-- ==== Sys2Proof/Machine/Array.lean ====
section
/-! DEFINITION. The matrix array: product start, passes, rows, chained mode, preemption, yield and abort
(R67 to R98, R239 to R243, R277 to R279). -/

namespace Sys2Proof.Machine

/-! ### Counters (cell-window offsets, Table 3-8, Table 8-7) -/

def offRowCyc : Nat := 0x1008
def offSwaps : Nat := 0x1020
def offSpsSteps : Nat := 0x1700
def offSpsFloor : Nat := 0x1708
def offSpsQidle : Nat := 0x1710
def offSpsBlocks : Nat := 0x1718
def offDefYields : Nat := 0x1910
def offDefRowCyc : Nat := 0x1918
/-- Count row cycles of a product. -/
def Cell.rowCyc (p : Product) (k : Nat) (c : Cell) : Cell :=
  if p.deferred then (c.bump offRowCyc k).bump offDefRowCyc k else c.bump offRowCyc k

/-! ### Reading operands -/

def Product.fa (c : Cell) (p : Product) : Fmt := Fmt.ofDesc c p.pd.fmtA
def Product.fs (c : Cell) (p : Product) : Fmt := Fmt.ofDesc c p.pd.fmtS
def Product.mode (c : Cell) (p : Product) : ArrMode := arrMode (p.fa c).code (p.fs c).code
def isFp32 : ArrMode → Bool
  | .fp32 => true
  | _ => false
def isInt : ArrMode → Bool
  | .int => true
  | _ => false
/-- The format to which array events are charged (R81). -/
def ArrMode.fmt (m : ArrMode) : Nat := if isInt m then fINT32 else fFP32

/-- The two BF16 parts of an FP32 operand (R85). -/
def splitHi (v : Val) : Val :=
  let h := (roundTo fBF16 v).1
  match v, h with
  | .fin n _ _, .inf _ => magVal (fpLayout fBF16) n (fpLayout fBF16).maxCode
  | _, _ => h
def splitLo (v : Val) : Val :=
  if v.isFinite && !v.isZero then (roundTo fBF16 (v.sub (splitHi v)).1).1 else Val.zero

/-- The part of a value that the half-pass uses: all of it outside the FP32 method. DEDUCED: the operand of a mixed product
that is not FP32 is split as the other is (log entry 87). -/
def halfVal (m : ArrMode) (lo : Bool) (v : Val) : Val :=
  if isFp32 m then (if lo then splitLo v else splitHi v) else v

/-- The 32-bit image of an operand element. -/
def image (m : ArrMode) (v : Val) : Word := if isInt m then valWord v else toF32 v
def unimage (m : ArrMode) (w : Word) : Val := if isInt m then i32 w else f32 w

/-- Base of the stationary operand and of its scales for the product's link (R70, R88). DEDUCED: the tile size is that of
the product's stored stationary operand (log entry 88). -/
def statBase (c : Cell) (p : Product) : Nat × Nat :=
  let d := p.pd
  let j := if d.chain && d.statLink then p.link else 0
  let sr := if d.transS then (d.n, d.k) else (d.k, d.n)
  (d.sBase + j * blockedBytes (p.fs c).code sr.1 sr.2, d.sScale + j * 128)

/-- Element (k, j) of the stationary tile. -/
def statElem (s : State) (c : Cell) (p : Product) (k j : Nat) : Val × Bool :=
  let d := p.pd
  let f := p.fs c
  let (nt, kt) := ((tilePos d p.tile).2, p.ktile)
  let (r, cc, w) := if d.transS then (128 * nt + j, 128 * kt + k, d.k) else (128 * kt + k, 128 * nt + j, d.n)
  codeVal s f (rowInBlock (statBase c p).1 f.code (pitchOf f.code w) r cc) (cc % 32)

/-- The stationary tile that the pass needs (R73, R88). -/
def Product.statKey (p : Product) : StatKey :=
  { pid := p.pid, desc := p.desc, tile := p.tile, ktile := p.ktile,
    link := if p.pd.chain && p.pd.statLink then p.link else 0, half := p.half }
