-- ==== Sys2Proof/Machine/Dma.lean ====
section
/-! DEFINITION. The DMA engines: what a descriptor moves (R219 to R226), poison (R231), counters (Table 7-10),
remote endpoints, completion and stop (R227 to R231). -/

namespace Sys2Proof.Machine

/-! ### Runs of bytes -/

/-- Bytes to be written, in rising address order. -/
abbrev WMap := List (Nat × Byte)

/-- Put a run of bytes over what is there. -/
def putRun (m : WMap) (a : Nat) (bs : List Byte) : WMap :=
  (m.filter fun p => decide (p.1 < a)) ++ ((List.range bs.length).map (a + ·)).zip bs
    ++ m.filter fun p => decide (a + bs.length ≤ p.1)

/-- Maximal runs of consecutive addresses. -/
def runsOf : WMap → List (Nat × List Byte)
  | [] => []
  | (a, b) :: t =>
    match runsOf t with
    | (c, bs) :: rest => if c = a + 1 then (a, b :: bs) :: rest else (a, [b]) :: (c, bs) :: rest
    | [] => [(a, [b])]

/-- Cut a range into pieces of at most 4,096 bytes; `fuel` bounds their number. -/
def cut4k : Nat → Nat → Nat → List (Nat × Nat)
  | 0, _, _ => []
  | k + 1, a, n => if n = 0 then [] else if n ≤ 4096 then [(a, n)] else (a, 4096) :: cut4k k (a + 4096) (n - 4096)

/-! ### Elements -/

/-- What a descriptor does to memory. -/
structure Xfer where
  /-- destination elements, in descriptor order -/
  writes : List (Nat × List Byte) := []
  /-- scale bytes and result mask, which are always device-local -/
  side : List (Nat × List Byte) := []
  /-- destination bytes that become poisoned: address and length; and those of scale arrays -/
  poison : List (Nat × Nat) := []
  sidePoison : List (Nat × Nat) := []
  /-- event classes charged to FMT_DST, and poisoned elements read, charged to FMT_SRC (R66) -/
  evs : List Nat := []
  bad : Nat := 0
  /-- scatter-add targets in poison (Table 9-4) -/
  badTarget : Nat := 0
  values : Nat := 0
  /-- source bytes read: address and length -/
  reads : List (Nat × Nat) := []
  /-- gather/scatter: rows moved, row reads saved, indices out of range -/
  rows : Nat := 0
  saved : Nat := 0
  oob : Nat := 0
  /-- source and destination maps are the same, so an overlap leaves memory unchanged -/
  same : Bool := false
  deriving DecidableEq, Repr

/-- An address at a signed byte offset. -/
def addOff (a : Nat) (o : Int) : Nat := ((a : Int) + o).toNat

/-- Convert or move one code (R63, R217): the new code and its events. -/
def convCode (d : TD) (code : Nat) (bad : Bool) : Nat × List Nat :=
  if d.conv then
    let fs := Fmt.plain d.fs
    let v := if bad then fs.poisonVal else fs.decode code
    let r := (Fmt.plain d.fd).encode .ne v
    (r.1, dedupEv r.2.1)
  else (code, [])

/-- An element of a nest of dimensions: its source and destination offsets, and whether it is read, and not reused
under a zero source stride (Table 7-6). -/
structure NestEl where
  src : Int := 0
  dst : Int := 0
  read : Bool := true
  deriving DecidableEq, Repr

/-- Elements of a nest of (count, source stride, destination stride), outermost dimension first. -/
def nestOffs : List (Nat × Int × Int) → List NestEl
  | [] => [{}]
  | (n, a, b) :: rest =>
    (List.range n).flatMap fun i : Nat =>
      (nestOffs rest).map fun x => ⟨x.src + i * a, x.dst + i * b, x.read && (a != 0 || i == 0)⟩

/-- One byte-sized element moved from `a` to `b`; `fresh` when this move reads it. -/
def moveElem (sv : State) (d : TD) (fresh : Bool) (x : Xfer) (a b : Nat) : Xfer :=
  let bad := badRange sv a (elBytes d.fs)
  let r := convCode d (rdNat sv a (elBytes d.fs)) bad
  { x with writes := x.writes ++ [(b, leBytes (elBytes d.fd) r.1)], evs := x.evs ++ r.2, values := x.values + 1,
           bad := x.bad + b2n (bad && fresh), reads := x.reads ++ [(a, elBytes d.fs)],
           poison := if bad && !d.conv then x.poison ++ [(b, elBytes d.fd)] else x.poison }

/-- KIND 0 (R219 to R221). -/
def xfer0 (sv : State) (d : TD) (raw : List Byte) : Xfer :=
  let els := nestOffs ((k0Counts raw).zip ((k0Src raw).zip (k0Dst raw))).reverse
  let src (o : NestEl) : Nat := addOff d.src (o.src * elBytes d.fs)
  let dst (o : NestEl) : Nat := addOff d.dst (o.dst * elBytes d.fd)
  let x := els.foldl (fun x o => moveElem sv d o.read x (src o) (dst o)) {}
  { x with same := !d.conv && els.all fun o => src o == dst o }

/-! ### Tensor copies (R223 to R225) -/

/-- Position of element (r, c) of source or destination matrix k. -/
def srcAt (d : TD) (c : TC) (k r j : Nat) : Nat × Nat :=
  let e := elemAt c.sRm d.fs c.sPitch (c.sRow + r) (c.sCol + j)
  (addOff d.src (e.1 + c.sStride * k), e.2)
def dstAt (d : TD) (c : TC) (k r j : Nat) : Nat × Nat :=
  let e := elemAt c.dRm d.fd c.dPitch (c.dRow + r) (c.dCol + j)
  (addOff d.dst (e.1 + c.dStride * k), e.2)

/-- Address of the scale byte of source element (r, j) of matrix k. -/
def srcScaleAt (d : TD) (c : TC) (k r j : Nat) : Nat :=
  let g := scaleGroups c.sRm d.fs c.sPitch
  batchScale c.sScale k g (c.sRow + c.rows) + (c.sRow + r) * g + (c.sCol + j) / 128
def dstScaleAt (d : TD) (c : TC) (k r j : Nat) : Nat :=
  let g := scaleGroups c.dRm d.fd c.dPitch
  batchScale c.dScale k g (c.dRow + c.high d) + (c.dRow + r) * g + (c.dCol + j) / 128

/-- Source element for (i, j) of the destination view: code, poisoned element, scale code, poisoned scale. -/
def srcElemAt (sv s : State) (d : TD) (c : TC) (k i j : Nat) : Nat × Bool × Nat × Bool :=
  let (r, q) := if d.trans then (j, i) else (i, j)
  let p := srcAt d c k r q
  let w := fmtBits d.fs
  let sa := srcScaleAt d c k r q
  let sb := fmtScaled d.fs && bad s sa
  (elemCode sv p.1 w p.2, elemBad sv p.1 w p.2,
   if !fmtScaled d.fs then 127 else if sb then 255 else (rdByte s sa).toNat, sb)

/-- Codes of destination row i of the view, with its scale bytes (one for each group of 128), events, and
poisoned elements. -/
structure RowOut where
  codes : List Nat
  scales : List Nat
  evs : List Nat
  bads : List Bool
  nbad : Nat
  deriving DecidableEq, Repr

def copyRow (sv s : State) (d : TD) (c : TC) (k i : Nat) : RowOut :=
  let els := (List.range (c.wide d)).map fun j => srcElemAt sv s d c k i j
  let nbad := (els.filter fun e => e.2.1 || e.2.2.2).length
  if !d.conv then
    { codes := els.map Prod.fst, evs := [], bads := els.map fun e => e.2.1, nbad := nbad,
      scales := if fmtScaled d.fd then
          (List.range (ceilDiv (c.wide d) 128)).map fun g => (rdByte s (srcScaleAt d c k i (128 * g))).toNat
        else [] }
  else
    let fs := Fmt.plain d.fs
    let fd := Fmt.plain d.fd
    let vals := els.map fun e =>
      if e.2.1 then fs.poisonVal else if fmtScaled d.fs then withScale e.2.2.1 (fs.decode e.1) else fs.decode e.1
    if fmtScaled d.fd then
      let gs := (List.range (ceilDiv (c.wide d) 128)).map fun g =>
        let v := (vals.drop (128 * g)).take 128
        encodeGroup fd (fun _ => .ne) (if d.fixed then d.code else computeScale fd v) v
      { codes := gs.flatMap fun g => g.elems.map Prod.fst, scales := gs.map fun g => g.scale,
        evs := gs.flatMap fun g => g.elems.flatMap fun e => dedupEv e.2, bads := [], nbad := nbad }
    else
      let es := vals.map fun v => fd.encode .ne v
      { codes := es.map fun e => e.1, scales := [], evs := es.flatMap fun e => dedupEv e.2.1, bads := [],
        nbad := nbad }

==

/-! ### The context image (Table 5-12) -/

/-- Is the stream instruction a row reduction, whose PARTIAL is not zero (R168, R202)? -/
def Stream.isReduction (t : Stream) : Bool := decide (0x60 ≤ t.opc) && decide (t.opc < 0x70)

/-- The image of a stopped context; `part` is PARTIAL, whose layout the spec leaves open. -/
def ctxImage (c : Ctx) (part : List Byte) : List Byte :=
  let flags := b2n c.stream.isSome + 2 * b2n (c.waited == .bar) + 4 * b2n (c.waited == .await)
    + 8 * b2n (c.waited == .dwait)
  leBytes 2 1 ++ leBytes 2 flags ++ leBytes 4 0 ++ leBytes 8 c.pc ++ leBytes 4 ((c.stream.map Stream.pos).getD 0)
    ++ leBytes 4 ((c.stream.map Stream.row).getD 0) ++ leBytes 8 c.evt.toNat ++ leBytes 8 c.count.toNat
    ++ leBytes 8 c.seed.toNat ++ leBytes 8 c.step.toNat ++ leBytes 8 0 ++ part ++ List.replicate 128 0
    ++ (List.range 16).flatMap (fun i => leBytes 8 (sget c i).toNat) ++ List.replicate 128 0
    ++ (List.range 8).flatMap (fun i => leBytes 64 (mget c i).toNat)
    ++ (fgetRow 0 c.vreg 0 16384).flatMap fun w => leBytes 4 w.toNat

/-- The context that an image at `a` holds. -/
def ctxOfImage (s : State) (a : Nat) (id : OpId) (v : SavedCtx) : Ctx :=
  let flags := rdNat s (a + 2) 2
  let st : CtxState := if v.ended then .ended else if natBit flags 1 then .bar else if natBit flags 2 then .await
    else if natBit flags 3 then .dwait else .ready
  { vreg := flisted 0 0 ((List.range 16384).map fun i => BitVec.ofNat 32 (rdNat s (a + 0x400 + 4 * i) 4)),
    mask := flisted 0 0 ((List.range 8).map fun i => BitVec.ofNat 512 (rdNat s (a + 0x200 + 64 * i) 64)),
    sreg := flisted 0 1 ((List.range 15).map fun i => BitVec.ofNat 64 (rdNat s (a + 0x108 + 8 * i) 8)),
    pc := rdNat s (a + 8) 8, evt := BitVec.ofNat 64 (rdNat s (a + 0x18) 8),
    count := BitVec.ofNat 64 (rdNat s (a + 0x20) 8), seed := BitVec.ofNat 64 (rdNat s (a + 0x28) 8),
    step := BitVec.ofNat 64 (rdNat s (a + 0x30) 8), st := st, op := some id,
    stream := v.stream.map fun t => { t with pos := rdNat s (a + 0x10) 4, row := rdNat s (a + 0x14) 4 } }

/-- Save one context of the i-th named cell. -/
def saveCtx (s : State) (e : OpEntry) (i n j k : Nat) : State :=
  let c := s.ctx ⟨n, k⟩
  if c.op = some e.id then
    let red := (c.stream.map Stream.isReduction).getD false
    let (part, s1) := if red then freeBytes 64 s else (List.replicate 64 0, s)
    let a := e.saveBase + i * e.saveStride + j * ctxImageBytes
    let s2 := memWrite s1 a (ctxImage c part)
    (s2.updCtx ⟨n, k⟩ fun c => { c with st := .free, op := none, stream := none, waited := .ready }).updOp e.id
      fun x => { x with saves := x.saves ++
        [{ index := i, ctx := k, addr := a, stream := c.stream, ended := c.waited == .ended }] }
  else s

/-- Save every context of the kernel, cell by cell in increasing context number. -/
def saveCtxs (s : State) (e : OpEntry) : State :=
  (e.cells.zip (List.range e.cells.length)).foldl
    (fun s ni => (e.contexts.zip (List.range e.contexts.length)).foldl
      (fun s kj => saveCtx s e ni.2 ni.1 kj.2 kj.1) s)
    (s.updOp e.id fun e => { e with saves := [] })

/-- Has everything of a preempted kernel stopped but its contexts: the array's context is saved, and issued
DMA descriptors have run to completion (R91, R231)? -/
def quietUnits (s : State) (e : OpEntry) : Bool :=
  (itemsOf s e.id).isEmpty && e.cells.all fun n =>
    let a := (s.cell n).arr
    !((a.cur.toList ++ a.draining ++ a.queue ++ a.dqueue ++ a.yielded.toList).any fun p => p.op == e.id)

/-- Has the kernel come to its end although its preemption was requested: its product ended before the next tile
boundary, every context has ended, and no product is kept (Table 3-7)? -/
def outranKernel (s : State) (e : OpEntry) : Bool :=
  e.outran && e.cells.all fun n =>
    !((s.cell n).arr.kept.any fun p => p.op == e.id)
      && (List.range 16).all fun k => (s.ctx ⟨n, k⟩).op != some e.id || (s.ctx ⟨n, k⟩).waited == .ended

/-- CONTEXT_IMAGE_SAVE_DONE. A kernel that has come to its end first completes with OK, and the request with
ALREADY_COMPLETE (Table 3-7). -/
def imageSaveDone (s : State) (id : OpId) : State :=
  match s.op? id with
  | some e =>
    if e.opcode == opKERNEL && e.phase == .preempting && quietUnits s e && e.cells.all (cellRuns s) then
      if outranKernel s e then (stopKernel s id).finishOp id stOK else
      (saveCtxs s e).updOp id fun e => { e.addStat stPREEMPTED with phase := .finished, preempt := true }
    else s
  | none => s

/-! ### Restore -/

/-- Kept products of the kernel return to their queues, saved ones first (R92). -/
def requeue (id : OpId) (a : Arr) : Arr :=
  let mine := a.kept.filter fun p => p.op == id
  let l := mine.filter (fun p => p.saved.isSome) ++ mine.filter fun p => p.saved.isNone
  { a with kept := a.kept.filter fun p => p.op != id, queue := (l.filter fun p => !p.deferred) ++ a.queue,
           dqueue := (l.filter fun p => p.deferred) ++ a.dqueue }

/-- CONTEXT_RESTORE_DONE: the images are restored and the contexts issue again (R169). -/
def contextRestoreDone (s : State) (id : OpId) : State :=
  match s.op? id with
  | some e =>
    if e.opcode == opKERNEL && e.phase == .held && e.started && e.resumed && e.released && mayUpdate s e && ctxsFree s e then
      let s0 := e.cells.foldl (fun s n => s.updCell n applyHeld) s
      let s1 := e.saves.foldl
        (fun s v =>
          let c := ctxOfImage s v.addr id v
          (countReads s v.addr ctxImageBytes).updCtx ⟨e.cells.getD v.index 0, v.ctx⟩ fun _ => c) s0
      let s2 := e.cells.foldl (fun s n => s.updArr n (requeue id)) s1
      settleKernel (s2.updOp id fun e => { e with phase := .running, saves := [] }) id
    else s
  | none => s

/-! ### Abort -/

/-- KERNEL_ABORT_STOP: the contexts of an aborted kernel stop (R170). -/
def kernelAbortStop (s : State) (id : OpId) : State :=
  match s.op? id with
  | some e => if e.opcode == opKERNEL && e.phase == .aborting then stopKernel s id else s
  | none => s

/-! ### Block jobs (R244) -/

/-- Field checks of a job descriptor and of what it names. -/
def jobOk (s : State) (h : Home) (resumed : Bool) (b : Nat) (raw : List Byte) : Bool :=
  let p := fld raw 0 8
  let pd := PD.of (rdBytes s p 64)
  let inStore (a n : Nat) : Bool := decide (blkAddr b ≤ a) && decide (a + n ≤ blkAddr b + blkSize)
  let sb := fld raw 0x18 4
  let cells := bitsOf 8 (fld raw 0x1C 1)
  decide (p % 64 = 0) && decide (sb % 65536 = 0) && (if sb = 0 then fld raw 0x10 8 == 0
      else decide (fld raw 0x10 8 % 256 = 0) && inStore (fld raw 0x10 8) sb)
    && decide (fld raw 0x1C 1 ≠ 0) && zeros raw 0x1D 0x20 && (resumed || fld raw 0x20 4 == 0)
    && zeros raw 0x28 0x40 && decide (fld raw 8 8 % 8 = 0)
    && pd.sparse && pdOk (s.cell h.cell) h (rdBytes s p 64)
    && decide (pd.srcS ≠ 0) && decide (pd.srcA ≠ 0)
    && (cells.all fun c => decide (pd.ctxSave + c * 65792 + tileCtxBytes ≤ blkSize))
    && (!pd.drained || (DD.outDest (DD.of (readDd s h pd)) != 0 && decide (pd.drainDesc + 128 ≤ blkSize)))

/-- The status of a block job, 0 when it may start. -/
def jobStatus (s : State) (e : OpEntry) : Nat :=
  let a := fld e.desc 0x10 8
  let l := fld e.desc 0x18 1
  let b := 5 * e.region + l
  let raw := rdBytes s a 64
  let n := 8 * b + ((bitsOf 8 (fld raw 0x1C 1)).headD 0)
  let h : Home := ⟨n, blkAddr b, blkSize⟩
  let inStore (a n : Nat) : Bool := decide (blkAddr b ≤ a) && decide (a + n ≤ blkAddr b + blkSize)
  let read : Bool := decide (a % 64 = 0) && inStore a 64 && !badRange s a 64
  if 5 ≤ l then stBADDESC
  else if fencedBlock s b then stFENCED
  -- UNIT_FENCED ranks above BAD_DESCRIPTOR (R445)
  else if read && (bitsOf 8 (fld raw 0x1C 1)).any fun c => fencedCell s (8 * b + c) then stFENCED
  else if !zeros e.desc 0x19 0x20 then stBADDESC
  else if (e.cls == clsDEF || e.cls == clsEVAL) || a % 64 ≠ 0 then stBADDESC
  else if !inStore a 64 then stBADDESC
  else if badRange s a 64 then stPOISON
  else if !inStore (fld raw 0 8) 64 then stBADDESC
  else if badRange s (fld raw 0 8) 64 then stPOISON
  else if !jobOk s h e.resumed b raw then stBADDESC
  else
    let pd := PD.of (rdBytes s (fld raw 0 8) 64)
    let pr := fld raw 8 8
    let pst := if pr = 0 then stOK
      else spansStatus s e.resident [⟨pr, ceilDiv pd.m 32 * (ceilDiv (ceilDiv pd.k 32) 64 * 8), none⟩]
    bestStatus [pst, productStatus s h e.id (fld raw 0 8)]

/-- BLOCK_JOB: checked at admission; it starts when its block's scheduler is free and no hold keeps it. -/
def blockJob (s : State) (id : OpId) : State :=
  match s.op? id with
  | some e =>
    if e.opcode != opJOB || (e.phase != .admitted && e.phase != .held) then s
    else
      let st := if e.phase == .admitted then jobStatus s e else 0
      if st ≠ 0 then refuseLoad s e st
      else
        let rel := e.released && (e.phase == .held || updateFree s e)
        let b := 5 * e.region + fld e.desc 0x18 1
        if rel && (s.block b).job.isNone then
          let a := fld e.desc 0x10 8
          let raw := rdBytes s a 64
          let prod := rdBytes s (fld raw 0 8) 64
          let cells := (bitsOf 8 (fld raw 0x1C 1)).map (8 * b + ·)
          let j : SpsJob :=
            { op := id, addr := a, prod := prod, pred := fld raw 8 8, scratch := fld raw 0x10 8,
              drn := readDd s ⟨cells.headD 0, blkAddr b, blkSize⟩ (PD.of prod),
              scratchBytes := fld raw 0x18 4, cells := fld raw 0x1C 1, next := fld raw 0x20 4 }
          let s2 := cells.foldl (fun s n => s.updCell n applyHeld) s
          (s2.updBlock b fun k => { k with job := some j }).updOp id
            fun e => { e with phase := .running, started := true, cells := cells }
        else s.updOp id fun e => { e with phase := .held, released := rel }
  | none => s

• Requirement: Search the listing above for the lines with "def splitLo (v" and "def unimage (m", then output those lines and all lines between them exactly.

• Response to this exercise:
def splitLo (v : Val) : Val :=
  if v.isFinite && !v.isZero then (roundTo fBF16 (v.sub (splitHi v)).1).1 else Val.zero

/-- The part of a value that the half-pass uses: all of it outside the FP32 method. DEDUCED: the operand of a mixed product
that is not FP32 is split as the other is (log entry 87). -/
def halfVal (m : ArrMode) (lo : Bool) (v : Val) : Val :=
  if isFp32 m then (if lo then splitLo v else splitHi v) else v

/-- The 32-bit image of an operand element. -/
def image (m : ArrMode) (v : Val) : Word := if isInt m then valWord v else toF32 v
def unimage (m : ArrMode) (w : Word) : Val := if isInt m then i32 w else f32 w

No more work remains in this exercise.